Posted by Mark Young

Jun 10, 2014 12:16:00 PM

CanOils is pleased to announce the release of its new free report, Canada’s Top 100 Oil & Gas Companies, which has been compiled using Q1 2014 oil and gas production results from all TSX and TSX-V listed Canadian oil and gas companies in the CanOils database. The full report can be downloaded here.

Maintenance, Disruptions and Winter Weather Cause Major Falls in the Rankings

The winter was not kind to TSX and TSX-V listed companies in 2014; poor weather conditions impacted transportation activities all over the world and this caused a cut down in production or complete shutdowns for many companies in the Top 100. Tethys Petroleum fell the furthest in the rankings since December 2013, now 11 places lower, due to harsh weather conditions in February and March in Kazakhstan. Ithaca Energy, another of the Top 100’s big fallers, also suffered from the weather, this time in the UK North Sea, where production at its Cook field had to be shutdown.

Civil disruptions also impacted certain companies. Gran Tierra fell victim to pipeline disruption activities in Colombia and recorded a 23% decrease in production in Q1 2014 compared to Q4 2013 and a 6 place fall in the Top 100 rankings.

As well as civil disruptions, enforced maintenance periods have also been affecting the Umusadege field in Nigeria for some time, which has caused Mart Resources to bounce up and down the rankings from quarter to quarter. This quarter the company rose by 18 places in the rankings, but do not rule out an equally drastic fall next quarter!

Raging River Continues to Climb as Top 20 Sees Little Movement

The top portion of the rankings is usually reasonably static from quarter to quarter, due to the larger production volumes associated with being this high in the rankings and Q1 2014 was no different. Husky Energy Inc. is a good example of this; the company recorded the highest increase in production out of all the TSX-listed companies this quarter (Q1 production averaged 17,000 boe/d higher than in Q4) but did not move up from 6th place, with a further 5,000 boe/d separating the company from Imperial Oil Ltd. in 5th place. Similarly, Penn West Petroleum did not fall in the rankings despite recording this quarter’s biggest fall in production of approximately 13,000 boe/d.

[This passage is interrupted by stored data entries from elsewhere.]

-- ==== Sys2Proof/Machine/State.lean ====
section
/-! DEFINITION. The state of the SC318 as plain data, its reset value, and the reasons a step could stop.

The state has four parts: the queue of waiting commands; `Env`, what every block reads and no block's own
operation writes (part time, the mode, the retained set of R166); the host command port; and `Blocks`, the
records of the other eight blocks. -/

namespace Sys2Proof.Machine

/-! ## Values kept for each radio, each air -/

/-- One value for each radio. -/
structure PerRadio (α : Type) where
  r0 : α
  r1 : α
  r2 : α
deriving DecidableEq, Repr

/-- One value for each air (R102). -/
structure PerAir (α : Type) where
  l : α
  h0 : α
  h1 : α
  h2 : α
deriving DecidableEq, Repr

/-! ## The environment: part time, mode, retained set -/

/-- SETUP or RUN (00_scope section 1.5). -/
inductive Mode where
  | setup
  | run
deriving DecidableEq, Repr

/-- The 34 parameters of the store (R162, section 9.3), each in the unit of that table. Notice alerting is 0 off,
1 on; lapse mode is 0 ASSUME, 1 REVOKE (R169). -/
structure Params where
  busyCode : Nat
  ovenMin : Nat
  ovenMax : Nat
  watchBase : Nat
  watchLimit : Nat
  periodMin : Nat
  periodMax : Nat
  lockCount : Nat
  acquireWindow : Nat
  trackWindow : Nat
  coastLimit : Nat
  guardLead : Nat
  guardTail : Nat
  neighbourAge : Nat
  crowdOn : Nat
  crowdOff : Nat
  nearCode : Nat
  noticeAlerting : Nat
  beaconCap : Nat
  mgmtCap : Nat
  dataCap : Nat
  bulkCap : Nat
  minGrant : Nat
  startLead : Nat
  immediateMax : Nat
  waitLimit : Nat
  postLimit : Nat
  lateMargin : Nat
  overrunLimit : Nat
  directiveTimeout : Nat
  lapseMode : Nat
  declineHold : Nat
  moveHysteresis : Nat
  linkTimeout : Nat
deriving DecidableEq, Repr

/-- What a condition puts in force (R84). -/
inductive Reaction where
  | note
  | flag
  | shape
  | avoid
  | bar
deriving DecidableEq, Repr

/-- The reaction configuration of one kind (R85); the times in milliseconds. -/
structure ReactionConfig where
  reaction : Reaction
  scope : Scope
  filter : Nat
  extension : Nat
deriving DecidableEq, Repr

/-- The reaction configuration of the three configurable kinds (R85). -/
structure Reactions where
  oven : ReactionConfig
  crowd : ReactionConfig
  overrun : ReactionConfig
deriving DecidableEq, Repr

/-- A channel: a start cell and a width in cells (00_scope section 1.5). -/
structure Channel where
  start : Nat
  width : Nat
deriving DecidableEq, Repr

/-- A span of cells, inclusive at both ends; empty when the limit is below the base (R11, R12). -/
structure Span where
  base : Nat
  limit : Nat
deriving DecidableEq, Repr

/-- An entry of the channel plan (R8). The mask has bit n for radio n. -/
structure PlanEntry where
  id : Nat
  chan : Channel
  mask : Byte
deriving DecidableEq, Repr

/-- The action of a signature filter (R68). -/
inductive FilterAction where
  | own
  | tag
deriving DecidableEq, Repr

/-- A signature filter (R68). -/
structure SigFilter where
  enable : Bool
  mask : BitVec 24
  expected : BitVec 16
  action : FilterAction
deriving DecidableEq, Repr

/-- The retained set of R166: what a soft reset keeps. The plan is a list in ascending id order. -/
structure Retained where
  params : Params
  reactions : Reactions
  plan : List PlanEntry
  spans : PerRadio Span
  keepClear : Span
  ownList : List (Option BssId)
  filters : List SigFilter
deriving DecidableEq, Repr

/-- What every block reads: part time, the mode and the retained set. -/
structure Env where
  now : Time
  mode : Mode
  retained : Retained
deriving DecidableEq, Repr

/-! ## Spectrum map -/

/-- The stored part of a cell record (R1); the guard level is derived. -/
structure CellRecord where
  holder : Option Radio
  current : Bool
  target : Bool
  score : Nat
  surveyed : Option Time
deriving DecidableEq, Repr

/-- The guard level of a cell (R4). -/
inductive GuardLevel where
  | clear
  | avoided
  | barred
deriving DecidableEq, Repr

/-! ## Energy lanes -/

/-- The open burst of a lane (R20, OPEN only). -/
structure OpenBurst where
  start : Time
  span : Channel
  lastBusy : Time
deriving DecidableEq, Repr

/-- An entry of the pair history (R20). -/
structure HistEntry where
  busy : Bool
  time : Time
deriving DecidableEq, Repr

/-- The open survey's counts (R20, R36, R37). -/
structure SurveyCounts where
  busy : Nat
  idle : Nat
  blind : Nat
  own : Nat
deriving DecidableEq, Repr

/-- The class counters of a lane (R20, R33). -/
structure ClassCounters where
  glitch : Nat
  frame : Nat
  ovenLike : Nat
  long : Nat
  truncated : Nat
  discarded : Nat
deriving DecidableEq, Repr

As we move down the rankings and the production volumes drop, movements are more frequent from one quarter to the next. Raging River Exploration Inc. is one company that has continuously been moving up the rankings over the past year. To see how far Raging River has moved in this time, you can download all of our previous Top 100 reports using this link, as well as other free oil and gas reports.

Top 5 Climbers and 5 Biggest Declines

Top_100_Ups_and_Downs-1

Source: CanOils via Canada’s Top 100 Oil & Gas Companies, March 2014

Download the complete report on Canada’s Top 100 Oil & Gas Companies from CanOils here for free now.

Top_100_Cover_March_2014-1

Canada’s Top 100 Oil & Gas Companies is a new report from CanOils. The CanOils database provides clients with efficient data solutions to oil and gas company analysis, with 10+ years financial and operating data for over 300 Canadian oil and gas companies, M&A deals, Financings, Company Forecasts and Guidance, as well as an industry leading oil sands product. Download our brochure here.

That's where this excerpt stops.